This week has seen Nigel Farage defend a Nazi salute and a homophobic joke, and U-turn on another policy pledge
1. Nigel Farage defends Nazi salute and homophobic joke
Reform leader Nigel Farage has defended a Reform candidate standing in the Welsh Parliament elections in May after he was pictured performing a Nazi salute. Asked by a journalist if he would kick Corey Edwards, the candidate in question, out of Reform, he said: “No, he’s a human being”, and suggested he was being “silly and funny” by impersonating Basil Fawlty from Fawlty Towers.
Farage also swept to the defence of Scottish Reform leader Malcolm Offord over a homophobic joke about George Michael’s ashes being cooked in a curry. He excused the joke, saying that Offord made it in 2018 at a “rugby club boozy dinner”.
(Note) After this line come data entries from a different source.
-- ==== Sys2Proof/Machine/Reserved.lean ====
section
/-! DEFINITION. The reserved opcodes: accepted, and answered with ILLEGAL_OP (30_encoding.md R66;
60_exceptions.md R153). -/

namespace Sys2Proof.Machine

/-- The response of every reserved opcode (60_exceptions.md R153). -/
def respReserved : Response := .fail .illegalOp

/-- RESERVED_0x0 (60_exceptions.md R153). -/
def execReserved0 (s : State) : Host.Outcome State Fault Refusal := answer 0x0#4 respReserved s

/-- RESERVED_0xD (60_exceptions.md R153). -/
def execReservedD (s : State) : Host.Outcome State Fault Refusal := answer 0xD#4 respReserved s

/-- RESERVED_0xE (60_exceptions.md R153). -/
def execReservedE (s : State) : Host.Outcome State Fault Refusal := answer 0xE#4 respReserved s

/-- RESERVED_0xF (60_exceptions.md R153). -/
def execReservedF (s : State) : Host.Outcome State Fault Refusal := answer 0xF#4 respReserved s

end Sys2Proof.Machine
end

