-- ==== Sys2Proof/Tests/Slice0.lean ====
section
/-! SUPPORT. The model's own tests. Expected results are those of 95_test_vectors.md or of the rule cited. -/

namespace Sys2Proof.Tests

open Sys2Proof.Machine Sys2Proof.Statements

/-! ## WellFormed -/

/-- A sequence shorter than its length field. -/
theorem test_wf_refuses_missing_char : (Instr.fromHex 3 [0x30]).wf = false := by decide

/-- No lane is read when the length is over the limit (10_state.md R25). -/
theorem test_wf_refuses_chars_past_limit : (Instr.fromHex 33 [0x30]).wf = false := by decide

theorem test_wf_refuses_missing_byte : (Instr.fromBytes 2 [0x30]).wf = false := by decide

theorem test_wf_refuses_bytes_past_limit : (Instr.fromBytes 17 [0x30]).wf = false := by decide

theorem test_wf_accepts : (Instr.fromHex 1 [0x30]).wf = true ∧ (Instr.fromHex 33 []).wf = true ∧
    (Instr.fromBytes 1 [0x30]).wf = true ∧ (Instr.fromBytes 17 []).wf = true ∧ (Instr.add 1 2).wf = true := by decide

/-! ## Decoding of command words -/

/-- R61, R153: op = 0x0, all other bits 0. -/
theorem test_decode_reserved0 :
    decode (commandOfNat 0x00000000000000000000000000000000000000000000000000000000000000000000000000000000000000000000000000000000000000000000000000000000000)
      = .reserved0 := by decide

/-- 95 P4 edge 1. -/
theorem test_decode_fromU64 :
    decode (commandOfNat 0x000000000000000000000000000000000000000000000000000000000000000000000000000000000000000000000000000000000000000000fffffffffffffffe1)
      = .fromU64 0xFFFFFFFFFFFFFFFE := by decide

/-- 95 P3 edge 7. -/
theorem test_decode_fromHex :
    decode (commandOfNat 0x00000000000000000000000000000000000000000000000000000000323178300400000000000000000000000000000000000000000000000000000000000000002)
      = .fromHex 4 [0x30, 0x78, 0x31, 0x32] := by decide

/-- 95 P2 edge 5. -/
theorem test_decode_fromBytes :
    decode (commandOfNat 0x00000000000000000000000000000000000000000000000000000000000002010200000000000000000000000000000000000000000000000000000000000000003)
      = .fromBytes 2 [0x01, 0x02] := by decide

/-- 95 P3 edge 4. -/
theorem test_decode_cmp :
    decode (commandOfNat 0x00000000000000000000000000000000000000000000000000000000000000000000000000000000000000000000000002000000000000000000000000000000034)
      = .cmp 3 2 := by decide

/-- R60: a = CW[131:4], b = CW[259:132], op 0x5 of R61. -/
theorem test_decode_and :
    decode (commandOfNat 0x000000000000000000000000000000000000000000000000000000000000000000000000000000003c000000000000000f00000000000000f000000000000000ff5)
      = .and (pair 0xF0 0xFF) (pair 0x3C 0x0F) := by decide

/-- 95 P3 edge 3. -/
theorem test_decode_or :
    decode (commandOfNat 0x00000000000000000000000000000000000000000000000000000000000000000000000000000000000000000000000001000000000000000000000000000000026)
      = .or 2 1 := by decide

/-- 95 P3 edge 5. -/
theorem test_decode_xor :
    decode (commandOfNat 0x00000000000000000000000000000000000000000000000000000000000000000000000000000000000000000000000003000000000000000000000000000000037)
      = .xor 3 3 := by decide

/-- 95 P1 edge 2. -/
theorem test_decode_add :
    decode (commandOfNat 0x00000000000000000000000000000000000000000000000000000000000000000000000000000000000000000000000001ffffffffffffffffffffffffffffffff8)
      = .add (pair 0xFFFFFFFFFFFFFFFF 0xFFFFFFFFFFFFFFFF) 1 := by decide

/-- 95 P4 edge 4. -/
theorem test_decode_sub :
    decode (commandOfNat 0x00000000000000000000000000000000000000000000000000000000000000000000000000000000000000000000000001000000000000000100000000000000009)
      = .sub (pair 1 0) 1 := by decide

/-- 95 P2 edge 2. -/
theorem test_decode_toBytes :
    decode (commandOfNat 0x0000000000000000000000000000000000000000000000000000000000000000000000000000000000000000000000000000010203040506070809101112131415a)
      = .toBytes (pair 0x0001020304050607 0x0809101112131415) := by decide

/-- 95 P2 edge 3. -/
theorem test_decode_toHexCompact :
    decode (commandOfNat 0x0000000000000000000000000000000000000000000000000000000000000000000000000000000000000000000000000000010203040506070809101112131415b)
      = .toHexCompact (pair 0x0001020304050607 0x0809101112131415) := by decide

/-- 95 P1 edge 5. -/
theorem test_decode_toHexCanon :
    decode (commandOfNat 0x00000000000000000000000000000000000000000000000000000000000000000000000000000000000000000000000000ffffffffffffffffffffffffffffffffc)
      = .toHexCanon (pair 0xFFFFFFFFFFFFFFFF 0xFFFFFFFFFFFFFFFF) := by decide

/-- R61: op = 0xD. -/
theorem test_decode_reservedD :
    decode (commandOfNat 0x0000000000000000000000000000000000000000000000000000000000000000000000000000000000000000000000000000000000000000000000000000000000d)
      = .reservedD := by decide

/-- R61: op = 0xE. -/
theorem test_decode_reservedE :
    decode (commandOfNat 0x0000000000000000000000000000000000000000000000000000000000000000000000000000000000000000000000000000000000000000000000000000000000e)
      = .reservedE := by decide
2. Reform MPs stage walkout from PMQs
Farage asked the prime minister a question about small boats at PMQs on Wednesday, claiming that he could be ‘trusted’ to “stop them from coming” but that Keir Starmer had failed to do so.
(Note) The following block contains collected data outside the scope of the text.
-- ==== Sys2Proof/Word.lean ====
section
/-! DEFINITION. The words the block handles: every quantity is an unsigned byte (spec R7, R36), a 7-bit device address
(R70) or the 64-bit command word (R60). -/

namespace Sys2Proof

/-- A byte, bits numbered from 0 at the least significant bit (R7). -/
abbrev Byte := BitVec 8

/-- A 7-bit device address (R70). -/
abbrev DevAddr := BitVec 7

/-- The 64-bit command word `CMD[63:0]` (R60). -/
abbrev CmdWord := BitVec 64

end Sys2Proof
end

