-- ==== Sys2Proof/Laws/Memory.lean ====
section
/-! SUPPORT. The byte stores: a read after a write to the same address gives the byte written, a write leaves every other
address alone, and every operation keeps the canonical form. -/

namespace Sys2Proof.Machine

theorem Memory.wfFrom_mono {m : Memory} {lo lo' : Nat} (h : lo' ≤ lo) (hm : Memory.wfFrom lo m = true) :
    Memory.wfFrom lo' m = true := by
  cases m with
  | nil => rfl
  | cons c m =>
    simp only [Memory.wfFrom, Bool.and_eq_true, decide_eq_true_eq] at hm ⊢
    exact ⟨⟨⟨by omega, hm.1.1.2⟩, hm.1.2⟩, hm.2⟩

/-- Below its first address a canonical memory lists nothing. -/
theorem Memory.lookup_below {m : Memory} {lo a : Nat} (hm : Memory.wfFrom lo m = true) (ha : a < lo) :
    Memory.lookup m a = Memory.unlisted := by
  induction m generalizing lo with
  | nil => rfl
  | cons c m ih =>
    simp only [Memory.wfFrom, Bool.and_eq_true, decide_eq_true_eq] at hm
    simp only [Memory.lookup, if_neg (show c.1 ≠ a by omega)]
    exact ih hm.2 (by omega)

theorem Memory.put_wfFrom {m : Memory} {lo a : Nat} {v : Byte} (hm : Memory.wfFrom lo m = true) (hlo : lo ≤ a)
    (ha : a < 256) : Memory.wfFrom lo (Memory.put m a v) = true := by
  induction m generalizing lo with
  | nil =>
    by_cases hv : v = Memory.unlisted <;> simp [Memory.put, Memory.wfFrom, hv, hlo, ha]
  | cons c m ih =>
    have hc := hm
    simp only [Memory.wfFrom, Bool.and_eq_true, decide_eq_true_eq] at hc
    by_cases h1 : a < c.1
    · by_cases hv : v = Memory.unlisted
      · simpa [Memory.put, h1, hv] using hm
      · simp only [Memory.put, h1, hv, if_true, if_false, Memory.wfFrom, Bool.and_eq_true, decide_eq_true_eq]
        exact ⟨⟨⟨hlo, ha⟩, hv⟩, ⟨⟨by omega, hc.1.1.2⟩, hc.1.2⟩, hc.2⟩
    · by_cases h2 : a = c.1
      · by_cases hv : v = Memory.unlisted
        · simpa [Memory.put, h2, hv] using Memory.wfFrom_mono (show lo ≤ c.1 + 1 by omega) hc.2
        · subst h2
          simp only [Memory.put, h1, hv, if_true, if_false, Memory.wfFrom, Bool.and_eq_true, decide_eq_true_eq]
          exact ⟨⟨⟨hlo, ha⟩, hv⟩, hc.2⟩
      · simp only [Memory.put, h1, h2, if_false, Memory.wfFrom, Bool.and_eq_true, decide_eq_true_eq]
        exact ⟨hc.1, ih hc.2 (by omega)⟩

theorem Memory.lookup_put_same {m : Memory} {lo : Nat} (a : Nat) (v : Byte) (hm : Memory.wfFrom lo m = true) :
    Memory.lookup (Memory.put m a v) a = v := by
  induction m generalizing lo with
  | nil => by_cases hv : v = Memory.unlisted <;> simp [Memory.put, Memory.lookup, hv]
  | cons c m ih =>
    have hc := hm
    simp only [Memory.wfFrom, Bool.and_eq_true, decide_eq_true_eq] at hc
    by_cases h1 : a < c.1
    · by_cases hv : v = Memory.unlisted
      · simp only [Memory.put, h1, hv, if_true, Memory.lookup, if_neg (show c.1 ≠ a by omega)]
        exact Memory.lookup_below hc.2 (by omega)
      · simp [Memory.put, h1, hv, Memory.lookup]
    · by_cases h2 : a = c.1
      · by_cases hv : v = Memory.unlisted
        · simpa [Memory.put, h2, hv] using Memory.lookup_below hc.2 (Nat.lt_succ_self c.1)
        · simp [Memory.put, h2, hv, Memory.lookup]
      · simp only [Memory.put, h1, h2, if_false, Memory.lookup, if_neg (show c.1 ≠ a by omega)]
        exact ih hc.2

theorem Memory.lookup_put_other {m : Memory} {a b : Nat} (v : Byte) (h : b ≠ a) :
    Memory.lookup (Memory.put m a v) b = Memory.lookup m b := by
  induction m with
  | nil => by_cases hv : v = Memory.unlisted <;> simp [Memory.put, Memory.lookup, hv, h.symm]
  | cons c m ih =>
    by_cases h1 : a < c.1
    · by_cases hv : v = Memory.unlisted <;> simp [Memory.put, Memory.lookup, h1, hv, h.symm]
    · by_cases h2 : a = c.1
      · have h3 : c.1 ≠ b := fun h4 => h (by omega)
        by_cases hv : v = Memory.unlisted <;> simp [Memory.put, Memory.lookup, h2, h3, hv]
      · simp only [Memory.put, h1, h2, if_false, Memory.lookup, ih]

/-- A store keeps the canonical form. -/
theorem Memory.write_wf {m : Memory} (a v : Byte) (hm : Memory.wf m = true) : Memory.wf (Memory.write m a v) = true :=
  Memory.put_wfFrom hm (Nat.zero_le _) a.isLt

/-- A read after a write to the same address. -/
theorem Memory.read_write_same {m : Memory} (a v : Byte) (hm : Memory.wf m = true) :
    Memory.read (Memory.write m a v) a = v :=
  Memory.lookup_put_same a.toNat v hm

/-- A write leaves every other address alone. -/
theorem Memory.read_write_other {m : Memory} {a b : Byte} (v : Byte) (h : b ≠ a) :
    Memory.read (Memory.write m a v) b = Memory.read m b :=
  Memory.lookup_put_other v fun h' => h (BitVec.eq_of_toNat_eq h')

end Sys2Proof.Machine
end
The PM’s response was: “Mr Speaker, this is from the man and the party that voted against giving law enforcement counter-terrorism style powers to tackle it.
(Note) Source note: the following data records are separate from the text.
-- ==== Sys2Proof/Tests/Slice0.lean ====
section
/-! SUPPORT. Tests: the configuration checks refuse ill-formed terms, every command's word as the spec's encoding gives it
decodes to it, one or two single steps a command with values from spec/95_test_vectors.md, and a witness for the hypotheses
of every statement that has some. -/

namespace Sys2Proof.Tests

open Sys2Proof.Machine

/-! ## Well-formed configurations (R6) -/

theorem test_suggested_wf : Config.suggested.wf = true := by decide
theorem test_same_device_refused : (Config.mk 0x6F 0x6F 0).devicesDiffer = false := by decide
theorem test_base_too_high_refused : (Config.mk 0x6F 0x57 0xFA).baseFits = false := by decide
theorem test_highest_base_fits : (Config.mk 0x6F 0x57 0xF9).wf = true := by decide
theorem test_base_over_unlock_refused : (Config.mk 0x6F 0x57 0x03).timeApart = false := by decide
theorem test_base_below_unlock_fits : (Config.mk 0x6F 0x57 0x02).wf = true := by decide
theorem test_base_into_sram_refused : (Config.mk 0x6F 0x57 0x1A).timeApart = false := by decide
theorem test_base_before_sram_fits : (Config.mk 0x6F 0x57 0x19).wf = true := by decide
theorem test_base_in_sram_refused : (Config.mk 0x6F 0x57 0x5F).timeApart = false := by decide
theorem test_base_after_sram_fits : (Config.mk 0x6F 0x57 0x60).wf = true := by decide

/-! ## Decoding: words written out from R60, R61 (fields OP, Z, B6 .. B0), or from section 2.7 of 95_test_vectors.md -/

theorem test_decode_dec2bcd :
    decode 0b0001000000000000000000000000000000000000000000000000000000111011#64 = .ok (.dec2bcd 59) := by decide
theorem test_decode_bcd2dec :
    decode 0b0010000000000000000000000000000000000000000000000000000001011001#64 = .ok (.bcd2dec 0x59) := by decide
theorem test_decode_setdt :
    decode 0b0011000000011000000001100001010000000011000010010000111100011110#64 = .ok (.setdt 30 15 9 3 20 6 24) := by
  decide
theorem test_decode_getdt : decode 0x4000000000000000#64 = .ok .getdt := by decide
theorem test_decode_clken : decode 0x5000000000000000#64 = .ok .clken := by decide
theorem test_decode_clkdis : decode 0x6000000000000000#64 = .ok .clkdis := by decide
theorem test_decode_baten : decode 0x7000000000000000#64 = .ok .baten := by decide
theorem test_decode_sramwr :
    decode 0b1000000000000000000000000000000000000000000000001010101100110000#64 = .ok (.sramwr 0x30 0xAB) := by decide
theorem test_decode_sramrd : decode 0x9000000000000030#64 = .ok (.sramrd 0x30) := by decide
theorem test_decode_idunlock : decode 0xA000000000000000#64 = .ok .idunlock := by decide
theorem test_decode_macwr :
    decode 0b1011000000000000010101100011010000010010101000110000010000000000#64 =
      .ok (.macwr 0x00 0x04 0xA3 0x12 0x34 0x56) := by decide
theorem test_decode_macrd : decode 0xC000000000000000#64 = .ok .macrd := by decide

theorem test_decode_zero_word : decode 0x0000000000000000#64 = .error .reservedOpcode := by decide
theorem test_decode_op_d : decode 0xD000000000000000#64 = .error .reservedOpcode := by decide
theorem test_decode_op_f : decode 0xF0FFFFFFFFFFFFFF#64 = .error .reservedOpcode := by decide
theorem test_decode_z : decode 0x4100000000000000#64 = .error .zFieldNotZero := by decide
theorem test_decode_unused_getdt : decode 0x4000000000000001#64 = .error .unusedOperandNotZero := by decide
theorem test_decode_unused_sramrd : decode 0x9000000000000130#64 = .error .unusedOperandNotZero := by decide
theorem test_decode_unused_macwr : decode 0xB001563412A30400#64 = .error .unusedOperandNotZero := by decide
theorem test_decode_unused_dec2bcd : decode 0x1000000000000100#64 = .error .unusedOperandNotZero := by decide
theorem test_decode_table_word : decodeTableWord 64 0x8000000000000000 = some (.sramwr 0 0) := by decide
theorem test_decode_table_word_too_long : decodeTableWord 72 0 = none := by decide

/-! ## Small states -/

/-- A reset machine to which the host presents words. -/
def idleWith (ws : List CmdWord) : State := { State.reset with host := ws }

/-- A reset machine with command `i` accepted and `k` events emitted, holding byte `r` as the first byte received. -/
def busyAt (i : Instr) (k : Nat) (r : Byte) : State :=
  let s := { State.reset with phase := .busy, cmd := encode i, seq := k, rxbuf := Buf.single r }
  { s with bus := busAfter ((s.traceOf i).take k) }

/-- What a step leaves, seen through `f`. -/
def seen {α : Type} (f : State → α) (o : Answer) : Option α :=
  match o with
  | .next t => some (f t)
  | .fault _ => none
  | .refused _ => none

/-- The last event emitted. -/
def lastEvent (s : State) : Option Event := s.events.getLast?

/-! ## Single steps (values from 95_test_vectors.md) -/

theorem test_dec2bcd_59 : seen (·.res.b0) (step (idleWith [0x100000000000003B#64])) = some 0x59#8 := by decide
theorem test_dec2bcd_255 : seen (·.res.b0) (exec (.dec2bcd 255) State.reset) = some 0x95#8 := by decide
theorem test_bcd2dec_59 : seen (·.res.b0) (step (idleWith [0x2000000000000059#64])) = some 59#8 := by decide
theorem test_bcd2dec_ff : seen (·.res.b0) (exec (.bcd2dec 0xFF) State.reset) = some 165#8 := by decide
theorem test_setdt_dow_byte : seen lastEvent (step (busyAt (.setdt 30 15 9 3 20 6 24) 5 0)) = some (some (.queue 0x0B)) := by
  decide
theorem test_setdt_second_85 :
    seen lastEvent (step (busyAt (.setdt 85 0 40 8 0 20 160) 12 0)) = some (some (.queue 0x85)) := by decide
theorem test_getdt_result :
    seen (·.res) (step { busyAt .getdt 11 0 with rxbuf := ⟨0xFA, 0x0A, 0x7F, 0xF0, 0xFF, 0xFF, 0xFF⟩ }) =
      some ⟨80, 10, 45, 0, 45, 25, 165⟩ := by decide
theorem test_getdt_request : seen lastEvent (step (busyAt .getdt 3 0)) = some (some (.req 0x6F 7)) := by decide
theorem test_clken_1a : seen lastEvent (step (busyAt .clken 7 0x1A)) = some (some (.queue 0xA0)) := by decide
theorem test_clken_b0 : seen lastEvent (step (busyAt .clken 7 0xB0)) = some (some (.queue 0xB0)) := by decide
theorem test_clkdis_ff : seen lastEvent (step (busyAt .clkdis 7 0xFF)) = some (some (.queue 0x05)) := by decide
theorem test_clkdis_b0 : seen lastEvent (step (busyAt .clkdis 7 0xB0)) = some (some (.queue 0x30)) := by decide
theorem test_baten_35 : seen lastEvent (step (busyAt .baten 7 0x35)) = some (some (.queue 0x0D)) := by decide
theorem test_baten_pointer : seen lastEvent (step (busyAt .baten 6 0x35)) = some (some (.queue 0x03)) := by decide
theorem test_sramwr_stores :
    seen (·.target.rtcmem) (step (busyAt (.sramwr 0x5F 0x01) 3 0)) = some [(0x5F, 0x01#8)] := by decide
theorem test_sramwr_1f :
    seen (fun t => (t.status.range, t.events, t.phase)) (step (idleWith [0x800000000000AB1F#64])) =
      some (true, [], .idle) := by decide
theorem test_sramrd_receives :
    seen (·.rxbuf.b0) (step { busyAt (.sramrd 0x30) 4 0 with
      target := ⟨[(0x30, 0xAB#8)], [], 0x30, 0, .locked, true⟩ }) = some 0xAB#8 := by decide
theorem test_sramrd_60 :
    seen (fun t => (t.status.range, t.res.b1, t.draws)) (step (idleWith [0x9000000000000060#64])) =
      some (true, 0#8, 1) := by decide
theorem test_idunlock_half : seen (·.target.lock) (step (busyAt .idunlock 3 0)) = some .half := by decide
theorem test_idunlock_unlocked :
    seen (·.target.lock) (step { busyAt .idunlock 7 0 with target := ⟨[], [], 0, 0, .half, true⟩ }) =
      some .unlocked := by decide
theorem test_macwr_locked :
    seen (fun t => (t.target.eemem, t.target.ptrEeprom)) (step (busyAt (.macwr 1 2 3 4 5 6) 8 0)) =
      some ([], 0xF8#8) := by decide
theorem test_macwr_unlocked :
    seen (fun t => (t.target.eemem, t.target.lock)) (step { busyAt (.macwr 0 4 0xA3 0x12 0x34 0x56) 8 0 with
      target := ⟨[], [(0xF2, 0x11#8)], 0, 0, .unlocked, true⟩ }) =
      some ([(0xF3, 0x04#8), (0xF4, 0xA3#8), (0xF5, 0x12#8), (0xF6, 0x34#8), (0xF7, 0x56#8)], .locked) := by decide
theorem test_macrd_result :
    seen (·.res) (step { busyAt .macrd 10 0 with rxbuf := ⟨0x00, 0x04, 0xA3, 0x12, 0x34, 0x56, 0xFF⟩ }) =
      some ⟨0x00, 0x04, 0xA3, 0x12, 0x34, 0x56, 0x00⟩ := by decide
theorem test_macrd_address : seen lastEvent (step (busyAt .macrd 3 0)) = some (some (.req 0x57 6)) := by decide

/-! ## Other single steps -/

theorem test_malformed_word :
    seen (fun t => (t.status, t.phase, t.events)) (step (idleWith [0x4100000000000000#64])) =
      some (⟨false, true⟩, .idle, []) := by decide
theorem test_idle_waits : seen (fun t => decide (t = State.reset)) (step State.reset) = some true := by decide
theorem test_prefix_of_four :
    seen (fun t => (t.target.rtcmem, t.target.ptrRtc)) (step { busyAt (.setdt 30 15 9 3 20 6 24) 9 0 with
      env := ⟨[4], [], none⟩ }) = some ([(0, 0x30#8), (1, 0x15#8), (2, 0x09#8)], 0x03#8) := by decide
theorem test_half_lock_dropped :
    seen (·.target.lock) (step { busyAt (.sramwr 0x30 0) 3 0 with target := ⟨[], [], 0, 0, .half, true⟩ }) =
      some .locked := by decide
theorem test_two_keys_in_one_transaction :
    ((State.reset.target.deliver .rtc [0x09, 0x55, 0xAA]).lock) = .locked := by decide
theorem test_reset_of_a_hung_block (n : Nat) :
    ({ busyAt .getdt 5 0 with env := ⟨[], [], some 0⟩, draws := n } : State).blockReset.env = Config.anyEnv n := rfl
theorem test_reset_of_busy_block :
    seen (fun t => (t.phase, t.target.known)) (step { busyAt .getdt 5 0 with resetIn := true }) =
      some (.idle, false) := by decide
theorem test_first_step_after_reset :
    seen (fun t => (t.phase, t.cmd, t.seq)) (step (State.reset.withFetchWord 64 0x3000000000000000)) =
      some (.busy, 0x3000000000000000#64, 0) := by decide

/-! ## Witnesses: states that meet the hypotheses of the statements -/

/-- The three clauses of `WalksTrace` for a command with `n` events: acceptance, the first and the last event, completion. -/
def walkWitness (i : Instr) (n : Nat) : Bool :=
  decide ((idleWith [encode i]).phase = .idle) &&
  decide ((busyAt i 0 0).phase = .busy) && decide ((busyAt i 0 0).env.returns ≠ some 0) &&
  (((busyAt i 0 0).traceOf i)[(busyAt i 0 0).seq]?).isSome &&
  decide ((busyAt i (n - 1) 0).phase = .busy) && decide ((busyAt i (n - 1) 0).env.returns ≠ some 0) &&
  (((busyAt i (n - 1) 0).traceOf i)[(busyAt i (n - 1) 0).seq]?).isSome &&
  decide ((busyAt i n 0).phase = .busy) && decide ((busyAt i n 0).seq = ((busyAt i n 0).traceOf i).length)

theorem witness_SetdtWritesTheTimeRegisters : walkWitness (.setdt 59 59 23 7 31 12 99) 14 = true := by decide
theorem witness_GetdtReadsTheTimeRegisters : walkWitness .getdt 11 = true := by decide
theorem witness_ClkenRewritesTheSecondsWithBitSevenSet : walkWitness .clken 9 = true := by decide
theorem witness_ClkdisRewritesTheSecondsWithBitSevenClear : walkWitness .clkdis 9 = true := by decide
theorem witness_BatenRewritesTheDayOfWeekWithBitThreeSet : walkWitness .baten 9 = true := by decide
theorem witness_SramwrWritesOnlyInsideTheWindow_low : walkWitness (.sramwr 0x20 0) 4 = true := by decide
theorem witness_SramwrWritesOnlyInsideTheWindow_high : walkWitness (.sramwr 0x5F 0xFF) 4 = true := by decide
theorem witness_SramwrWritesOnlyInsideTheWindow_outside :
    ¬(0x20 ≤ (0x1F#8).toNat ∧ (0x1F#8).toNat ≤ 0x5F) ∧ ¬(0x20 ≤ (0x60#8).toNat ∧ (0x60#8).toNat ≤ 0x5F) ∧
      (idleWith [encode (.sramwr 0x1F 0)]).phase = .idle := by decide
theorem witness_SramrdReadsOnlyInsideTheWindow_low : walkWitness (.sramrd 0x20) 5 = true := by decide
theorem witness_SramrdReadsOnlyInsideTheWindow_high : walkWitness (.sramrd 0x5F) 5 = true := by decide
theorem witness_SramrdReadsOnlyInsideTheWindow_outside :
    ¬(0x20 ≤ (0x1F#8).toNat ∧ (0x1F#8).toNat ≤ 0x5F) ∧ ¬(0x20 ≤ (0x60#8).toNat ∧ (0x60#8).toNat ≤ 0x5F) ∧
      (idleWith [encode (.sramrd 0x60)]).phase = .idle := by decide
theorem witness_IdunlockWritesTheTwoKeys : walkWitness .idunlock 8 = true := by decide
theorem witness_MacwrWritesTheSixBytes : walkWitness (.macwr 0xFF 0xFF 0xFF 0xFF 0xFF 0xFF) 9 = true := by decide
theorem witness_MacrdReadsTheSixBytes : walkWitness .macrd 10 = true := by decide

theorem witness_EncodeOfDecodeIsTheWord : decode 0xB000FFFFFFFFFFFF#64 = .ok (.macwr 255 255 255 255 255 255) := by decide

theorem witness_Dec2bcdWritesTheBcdByte : (idleWith [encode (.dec2bcd 160)]).phase = .idle := by decide
theorem witness_Bcd2decWritesTheDecimalValue : (idleWith [encode (.bcd2dec 0xFF)]).phase = .idle := by decide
“So he wants the grievance, he doesn’t want it sorted.”
Starmer then tore into Farage, pointing out that Reform had pledged to lower people’s taxes, but had instead increased council tax across all of 13 councils. The eight Reform MPs then stormed out of PMQs, with Farage later claiming that his reason for doing so was because Starmer had ‘ignored’ his question.
3. Temporary ban on crypto donations imposed in blow to Reform
Farage proudly declared that Reform would become the first political party to accept cryptocurrency donations at a bitcoin conference in Las Vegas last May. Reform is believed to have received its first crypto donation in October, but it has yet to declare any crypto donations to the Electoral Commission.
According to a report in the Observer, Reform UK has been converting cryptocurrency donations into cash before they reach the party’s accounts, thereby obscuring the original source of the funding.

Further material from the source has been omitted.